- _ASSIGNMENT_
Copy all lines containing the string "prog" from the records below.

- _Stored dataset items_
□ □ □ □

/-- SWITCH_COURSE. -/
def execSwitchCourse (v : Via) (value : Nat) (s : State) : Host.Outcome State Fault Refusal :=
  s.done (s.writeNumber v 0x6020 0x01 4 value fun s =>
    s.governed (State.judgeSwitch value) 6 0 value fun s => s.setReg Reg.pendingSwitch value)

/-- A side's generation comes into force; the former one retires, or is Empty with no batch bound to it. -/
def State.putInForce (s : State) (side : Nat) : State :=
  let old := s.sideIn 3
  let s := match old with
    | none => s
    | some o => if s.boundCount (s.reg (Reg.sideGeneration o)) = 0 then s.emptyASide o else s.setReg (Reg.sideState o) 4
  (s.setReg (Reg.sideState side) 3).setReg Reg.inForce (s.reg (Reg.sideGeneration side))

/-- GENERATION_SWITCH (R362): at plan course X_s. -/
def State.switchGeneration (s : State) : State :=
  let x := s.reg Reg.pendingSwitch
  if s.prog.running = false ∨ x = allOnes64 ∨ s.prog.course < x then s
  else
    let s := s.setReg Reg.pendingSwitch allOnes64
    match s.sideIn 2 with
    | none => s
    | some side =>
      let old := s.reg Reg.inForce
      let s := (s.putInForce side).bump Reg.switches
      s.notice Note.generationSwitched srcModule (u8 (s.reg Reg.inForce) ++ u8 old ++ u64 x)

def execGenerationSwitch (s : State) : Host.Outcome State Fault Refusal := s.done s.switchGeneration

/-- GENERATION_DISCARD (R364). -/
def State.discardGeneration (s : State) (gen : Nat) : Nat × State :=
  match s.sideOf gen with
  | none => (rcAbsent, s)
  | some i =>
    if s.reg (Reg.sideState i) ≠ 2 ∨ s.boundCount gen ≠ 0 ∨ s.reg Reg.pendingSwitch ≠ allOnes64 then (rcStateRefused, s)
    else (rcOk, { s with weights := { s.weights with discard := some i } })

def execGenerationDiscard (v : Via) (value : Nat) (s : State) : Host.Outcome State Fault Refusal :=
  s.done (s.writeNumber v 0x6020 0x05 1 value fun s => s.discardGeneration value)

/-! ### Adapters (R366) -/

/-- A slot in states 2 to 5 is bound to an adapter, or an admission that names it is ordered (R366, R368). -/
def State.adapterBound (s : State) (a : Nat) : Bool :=
  (s.serving.slots.any fun e => e.2.adapter == a && decide (2 ≤ e.2.state ∧ e.2.state ≤ 5)) ||
    s.serving.batches.any fun b => b.orders.any fun o => o.kind == 1 && o.adapter == a

/-- The engine zero-fills an adapter's places. -/
def State.clearPlaces (s : State) (a : Nat) : State :=
  match s.anyPlan with
  | none => s
  | some p =>
    (p.regions.filter fun r => r.kind == 6).foldl (fun s r =>
      { s with mem := s.mem.clear (r.base + a * r.placeBytes) r.placeBytes }) s

/-- ADAPTER_UNLOAD. -/
def State.unloadAdapter (s : State) (a : Nat) : Nat × State :=
  if 1024 ≤ a then (rcRangeError, s)
  else if s.adapterState a ≠ 2 ∨ s.adapterBound a ∨
      (s.reg Reg.domainRole = 1 ∧ bit (byteAt (s.blob Blob.adapterEnable) (a / 8)) (a % 8)) then (rcStateRefused, s)
  else
    let s := (s.setBlobByte Blob.adapterStates a 3).clearPlaces a
    (rcOk, { s with weights := { s.weights with unloading := s.weights.unloading ++ [a] } })

def execAdapterUnload (v : Via) (value : Nat) (s : State) : Host.Outcome State Fault Refusal :=
  s.done (s.writeNumber v 0x6030 0x05 2 value fun s => s.unloadAdapter value)

/-- What an admission course does to sides and adapters (R363, R364, R366). -/
def State.settleWeights (s : State) : State :=
  let s := [0, 1].foldl (fun s i =>
    if (s.reg (Reg.sideState i) = 4 ∨ s.reg (Reg.sideState i) = 5) ∧ s.boundCount (s.reg (Reg.sideGeneration i)) = 0 then
      let g := s.reg (Reg.sideGeneration i)
      (s.emptyASide i).notice Note.generationReleased srcModule (u8 g ++ u64 s.prog.course)
    else s) s
  let s := match s.weights.discard with
    | none => s
    | some i => if s.reg (Reg.sideState i) = 2 then s.emptyASide i else s
  let s := s.weights.unloading.foldl (fun s a => s.setAdapter a 0 0) s
  { s with weights := { s.weights with discard := none, unloading := [] } }

end Sys2Proof.Machine
end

□ □ □ □

- _WRITTEN ANSWER_
  if s.prog.running = false ∨ x = allOnes64 ∨ s.prog.course < x then s
      (s.emptyASide i).notice Note.generationReleased srcModule (u8 g ++ u64 s.prog.course)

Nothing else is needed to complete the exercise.